EXERCISE =>
Every line from the first one in the listing down to the line with "match x.cfg.kind, x.state, x.position with" should be restated word for word.

THE DATA =>
####

/-! ### Trains and step timing (R109, R111, R112, R115) -/

/-- The channel of a direction (R111). -/
def StepperRecord.channelFor (r : StepperRecord) : Direction → Option ChannelId
  | .up => r.up
  | .down => r.down

/-- The homing direction (R121): UP for WRAP, DOWN for STOP. -/
def StepperRecord.homeDir (r : StepperRecord) : Direction :=
  match r.kind with
  | .wrap => .up
  | .stop => .down

/-- The state is HOMING. -/
def StepState.isHoming : StepState → Bool
  | .homing _ _ => true
  | .idle => false
  | .running _ _ => false
  | .faulted => false

/-- The direction of the step that the stepper has to make: RUNNING, or HOMING with a homing step to make (R111, R121). -/
def Stepper.nextDir (x : Stepper) : Option Direction :=
  match x.state with
  | .running train _ => some train.dir
  | .homing _ steps => if steps < x.cfg.positions + 2 then some x.cfg.homeDir else none
  | .idle => none
  | .faulted => none

/-- The channel, if there is one, is in DRIVE. -/
def driving (s : State) (c : Option ChannelId) : Bool :=
  match c with
  | none => false
  | some c => match (s.chan c).state with
    | .drive _ _ _ => true
    | .off => false
    | .disabled => false
    | .idle => false
    | .hold => false
    | .recover _ _ => false

/-- A step of the stepper is in DRIVE on either of its channels (R111; log 18). -/
def stepInDrive (s : State) (t : StepperId) : Bool :=
  (s.stepper t).inDrive.isSome || driving s (s.stepper t).cfg.up || driving s (s.stepper t).cfg.down

/-- The channel of the step that the stepper makes now, if the conditions of R111 all hold. -/
def stepReady (s : State) (t : StepperId) : Option ChannelId :=
  let x := s.stepper t
  match x.nextDir with
  | none => none
  | some d =>
    match x.cfg.channelFor d with
    | none => none
    | some c =>
      if s.isUp && (s.chan c).state = .idle && !inCutoff s c && !stepInDrive s t && x.spacing.isNone &&
          !hasStepEntry s t && (entryOf s c).isNone && !x.due then some c
      else none

/-- The running train of a STOP stepper stands at the end that its direction would pass (R112). -/
def Stepper.atEndStop (x : Stepper) : Bool :=
  match x.cfg.kind, x.state, x.position with
  | .stop, .running train _, some pos =>
    match train.dir with
    | .up => pos + 1 = x.cfg.positions
    | .down => pos = 0
  | _, _, _ => false

/-- The end of the running train (R115): the last-completed record, then the pending train with TRAIN_RELOAD, or IDLE with
TRAIN_DONE. -/
def endTrain (s : State) (t : StepperId) : State :=
  let x := s.stepper t
  match x.state with
  | .running train (some next) =>
    setFlagPorts (s.setStepper t { x with
      last := some ⟨train.delivered, .done⟩
      state := .running { next with delivered := 0 } none }) train.origin.ports .trainReload (some t.val)
  | .running train none =>
    setFlagPorts (s.setStepper t { x with last := some ⟨train.delivered, .done⟩, state := .idle })
      train.origin.ports .trainDone (some t.val)
  | .idle => s
  | .homing _ _ => s
  | .faulted => s

/-- The clamp of R112: the steps of the running train are consumed without drive, all in the one event, and the train ends. -/
def clampTrain (s : State) (t : StepperId) : State :=
  let x := s.stepper t
  match x.state with
  | .running train next =>
    endTrain (s.setStepper t { x with
      state := .running { train with remaining := 0 } next
      clamped := sat Config.top16 (x.clamped + train.remaining) }) t
  | .idle => s
  | .homing _ _ => s
  | .faulted => s

/-- The STEP entry of a stepper on a channel: the channel's default width and no deadline (R39, R111). -/
def stepEntry (s : State) (t : StepperId) (c : ChannelId) : Entry :=
  ⟨c, .step t, (s.chan c).coil.defWidth, s.sw.partTime, none, 0⟩

/-- The stepper's STEP entry is made (R111), for its homing or for its running train (R113). -/
def enterStep (s : State) (t : StepperId) (c : ChannelId) : State :=
  enter (s.setStepper t { s.stepper t with homingEntry := (s.stepper t).state.isHoming }) (stepEntry s t c)

/-- The step timing test of R111, at most `n` trains deep: a clamp ends a train and the test is made again for the next. -/
def stepTestN : Nat → State → StepperId → State
  | 0, s, _ => s
  | n + 1, s, t =>
    match stepReady s t with
    | none => s
    | some c =>
      if (s.stepper t).atEndStop then stepTestN n (clampTrain s t) t
      else if listFull s then s.setStepper t { s.stepper t with due := true }
      else enterStep s t c

/-- The step timing test of R111. A stepper has a running train and at most one pending train (R108), so at most two clamps come
before an entry or the end. -/
def stepTest (s : State) (t : StepperId) : State := stepTestN 3 s t

/-- The outcome of an accepted train (R110: RUNNING 0, PENDING 1, ADDED 2). -/
inductive TrainOutcome where
  | running
  | pending
  | added
  deriving DecidableEq, Repr

def TrainOutcome.code : TrainOutcome → Nat
  | .running => 0
  | .pending => 1
  | .added => 2

/-- The answer to an offered train (R109). -/
inductive Offered where
  | refused
  | busy
  | taken (outcome : TrainOutcome) (steps dropped : Nat)
  deriving DecidableEq, Repr

/-- The steps of the offer that were taken. -/
def Offered.steps : Offered → Nat
  | .refused => 0
  | .busy => 0
  | .taken _ n _ => n

/-- Steps offered and not taken are counted lost (R108, R109). -/
def Stepper.lose (x : Stepper) (k : Nat) : Stepper := { x with lost := sat Config.top16 (x.lost + k) }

####

EXERCISE OUTPUT =>
/-! ### Trains and step timing (R109, R111, R112, R115) -/

/-- The channel of a direction (R111). -/
def StepperRecord.channelFor (r : StepperRecord) : Direction → Option ChannelId
  | .up => r.up
  | .down => r.down

/-- The homing direction (R121): UP for WRAP, DOWN for STOP. -/
def StepperRecord.homeDir (r : StepperRecord) : Direction :=
  match r.kind with
  | .wrap => .up
  | .stop => .down

/-- The state is HOMING. -/
def StepState.isHoming : StepState → Bool
  | .homing _ _ => true
  | .idle => false
  | .running _ _ => false
  | .faulted => false

/-- The direction of the step that the stepper has to make: RUNNING, or HOMING with a homing step to make (R111, R121). -/
def Stepper.nextDir (x : Stepper) : Option Direction :=
  match x.state with
  | .running train _ => some train.dir
  | .homing _ steps => if steps < x.cfg.positions + 2 then some x.cfg.homeDir else none
  | .idle => none
  | .faulted => none

/-- The channel, if there is one, is in DRIVE. -/
def driving (s : State) (c : Option ChannelId) : Bool :=
  match c with
  | none => false
  | some c => match (s.chan c).state with
    | .drive _ _ _ => true
    | .off => false
    | .disabled => false
    | .idle => false
    | .hold => false
    | .recover _ _ => false

/-- A step of the stepper is in DRIVE on either of its channels (R111; log 18). -/
def stepInDrive (s : State) (t : StepperId) : Bool :=
  (s.stepper t).inDrive.isSome || driving s (s.stepper t).cfg.up || driving s (s.stepper t).cfg.down

/-- The channel of the step that the stepper makes now, if the conditions of R111 all hold. -/
def stepReady (s : State) (t : StepperId) : Option ChannelId :=
  let x := s.stepper t
  match x.nextDir with
  | none => none
  | some d =>
    match x.cfg.channelFor d with
    | none => none
    | some c =>
      if s.isUp && (s.chan c).state = .idle && !inCutoff s c && !stepInDrive s t && x.spacing.isNone &&
          !hasStepEntry s t && (entryOf s c).isNone && !x.due then some c
      else none

/-- The running train of a STOP stepper stands at the end that its direction would pass (R112). -/
def Stepper.atEndStop (x : Stepper) : Bool :=
  match x.cfg.kind, x.state, x.position with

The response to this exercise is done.